With every mark kept, transcribe all of the records.

Records for this task »
________________

-- ==== Sys2Proof/Tests/Slice0.lean ====
section
/-! SUPPORT. Tests of the model: the well-formedness smoke test, words of the wires written out from chapter 12, and one
step each of the commands, the expected values taken from the manual's examples and tables. -/

namespace Sys2Proof.Tests

open Machine

/-! ## Helpers -/

/-- The state a command leaves. -/
def after (c : Instr) (s : State) : Option State :=
  match exec c s with
  | .next t => some t
  | _ => none

/-- A board with node id 7 and a transaction selected, after hardware reset. -/
def node7 : State := { State.reset with config := { PartConfig.reset with nodeId := 7 }, spi := .active none false }

/-- Window 0 of Example 11-1, its export side IN_STEP: EXPORT, link A, tag 3, 0x100000 to 0x100FFF, coalesce on. -/
def exportWindow : Window :=
  { base := 0x100000, k := 4, link := .a, direction := .exports, tag := 3, policy := none, coalesce := some true,
    startInStep := false, exportSide := some .inStep, importSide := none, notice := false }

/-- Window 1 of Example 11-1: IMPORT, link A, tag 3, 0x101000 to 0x1010FF, policy FAULT, start in step. -/
def importWindow : Window :=
  { base := 0x101000, k := 0, link := .a, direction := .imports, tag := 3, policy := some .fault, coalesce := none,
    startInStep := true, exportSide := none, importSide := some .inStep, notice := false }

/-- A SHARED window on link A with tag 5, 0x200000 to 0x2000FF. -/
def sharedWindow : Window :=
  { base := 0x200000, k := 0, link := .a, direction := .shared, tag := 5, policy := none, coalesce := some false,
    startInStep := true, exportSide := some .inStep, importSide := some .inStep, notice := false }

/-- The board with the three windows. -/
def board : State :=
  ((node7.setWindow 0 (some exportWindow)).setWindow 1 (some importWindow)).setWindow 2 (some sharedWindow)

/-- A link that is UP in NORMAL mode with peer 12, its receiver ALIGNED and an IDLE on its line. -/
def upLink (k : Link) (rank : Rank) : Link :=
  { k with
    control := { k.control with
      state := .up, rank, effectiveClass := some .sixteen, peer := some { id := 12, acceptance := .sixteen } }
    rx := { k.rx with alignment := .aligned, silenceTimer := .running 20 }
    tx := { k.tx with output := .symbol (idleSymbol 0 0 false), idleSent := true } }

/-- The board with link A UP at this rank. -/
def up (rank : Rank) : State := board.modLink .a (upLink · rank)

/-- Change link A. -/
def onA (s : State) (f : Link → Link) : State := s.modLink .a f

/-- The board with link A in a state of Table 8-1. -/
def inState (s : State) (x : LinkState) : State := onA s fun k => { k with control := { k.control with state := x } }

/-- A capture queue of `n` sweep markers. -/
def captured (s : State) (n : Nat) : State :=
  onA s fun k => { k with capture := { k.capture with queue := List.replicate n (.record (.sweepOpen 3)) } }

/-- An apply queue with these records, the drain point on none. -/
def queued (s : State) (rs : List Record) : State :=
  onA s fun k => { k with apply := { k.apply with
    queue := rs.map fun r => { record := r, seen := some 0, drainPoint := false } } }

/-- The host port with an access in this phase. -/
def hosting (s : State) (acc : Access) (c : Classification) (p : HostPhase) (h : Handling) : State :=
  { s with host := { HostPort.reset with phase := p, access := some acc, classification := some c, handling := some h } }

/-- The engine of link A active for window 0, whose side is SWEEPING. -/
def sweeping (s : State) (p : SweepPhase) (next : Offset) : State :=
  (onA s fun k => { k with sweep := { k.sweep with active := some { phase := p, window := 0, next } } }).modWindow 0
    (·.withExport .sweeping)

/-- The retransmit list of link A, and next-send after it. -/
def listed (s : State) (fs : List Frame) (oldest : Seq) : State :=
  onA s fun k => { k with tx := { k.tx with
    retransmit := fs, oldest, nextSend := oldest + BitVec.ofNat 6 fs.length,
    ackTimer := if fs.any (·.sent) then .running 100 else .stopped } }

________________

Exercise answer »
-- ==== Sys2Proof/Tests/Slice0.lean ====
section
/-! SUPPORT. Tests of the model: the well-formedness smoke test, words of the wires written out from chapter 12, and one
step each of the commands, the expected values taken from the manual's examples and tables. -/

namespace Sys2Proof.Tests

open Machine

/-! ## Helpers -/

/-- The state a command leaves. -/
def after (c : Instr) (s : State) : Option State :=
  match exec c s with
  | .next t => some t
  | _ => none

/-- A board with node id 7 and a transaction selected, after hardware reset. -/
def node7 : State := { State.reset with config := { PartConfig.reset with nodeId := 7 }, spi := .active none false }

/-- Window 0 of Example 11-1, its export side IN_STEP: EXPORT, link A, tag 3, 0x100000 to 0x100FFF, coalesce on. -/
def exportWindow : Window :=
  { base := 0x100000, k := 4, link := .a, direction := .exports, tag := 3, policy := none, coalesce := some true,
    startInStep := false, exportSide := some .inStep, importSide := none, notice := false }

/-- Window 1 of Example 11-1: IMPORT, link A, tag 3, 0x101000 to 0x1010FF, policy FAULT, start in step. -/
def importWindow : Window :=
  { base := 0x101000, k := 0, link := .a, direction := .imports, tag := 3, policy := some .fault, coalesce := none,
    startInStep := true, exportSide := none, importSide := some .inStep, notice := false }

/-- A SHARED window on link A with tag 5, 0x200000 to 0x2000FF. -/
def sharedWindow : Window :=
  { base := 0x200000, k := 0, link := .a, direction := .shared, tag := 5, policy := none, coalesce := some false,
    startInStep := true, exportSide := some .inStep, importSide := some .inStep, notice := false }

/-- The board with the three windows. -/
def board : State :=
  ((node7.setWindow 0 (some exportWindow)).setWindow 1 (some importWindow)).setWindow 2 (some sharedWindow)

/-- A link that is UP in NORMAL mode with peer 12, its receiver ALIGNED and an IDLE on its line. -/
def upLink (k : Link) (rank : Rank) : Link :=
  { k with
    control := { k.control with
      state := .up, rank, effectiveClass := some .sixteen, peer := some { id := 12, acceptance := .sixteen } }
    rx := { k.rx with alignment := .aligned, silenceTimer := .running 20 }
    tx := { k.tx with output := .symbol (idleSymbol 0 0 false), idleSent := true } }

/-- The board with link A UP at this rank. -/
def up (rank : Rank) : State := board.modLink .a (upLink · rank)

/-- Change link A. -/
def onA (s : State) (f : Link → Link) : State := s.modLink .a f

/-- The board with link A in a state of Table 8-1. -/
def inState (s : State) (x : LinkState) : State := onA s fun k => { k with control := { k.control with state := x } }

/-- A capture queue of `n` sweep markers. -/
def captured (s : State) (n : Nat) : State :=
  onA s fun k => { k with capture := { k.capture with queue := List.replicate n (.record (.sweepOpen 3)) } }

/-- An apply queue with these records, the drain point on none. -/
def queued (s : State) (rs : List Record) : State :=
  onA s fun k => { k with apply := { k.apply with
    queue := rs.map fun r => { record := r, seen := some 0, drainPoint := false } } }

/-- The host port with an access in this phase. -/
def hosting (s : State) (acc : Access) (c : Classification) (p : HostPhase) (h : Handling) : State :=
  { s with host := { HostPort.reset with phase := p, access := some acc, classification := some c, handling := some h } }

/-- The engine of link A active for window 0, whose side is SWEEPING. -/
def sweeping (s : State) (p : SweepPhase) (next : Offset) : State :=
  (onA s fun k => { k with sweep := { k.sweep with active := some { phase := p, window := 0, next } } }).modWindow 0
    (·.withExport .sweeping)

/-- The retransmit list of link A, and next-send after it. -/
def listed (s : State) (fs : List Frame) (oldest : Seq) : State :=
  onA s fun k => { k with tx := { k.tx with
    retransmit := fs, oldest, nextSend := oldest + BitVec.ofNat 6 fs.length,
    ackTimer := if fs.any (·.sent) then .running 100 else .stopped } }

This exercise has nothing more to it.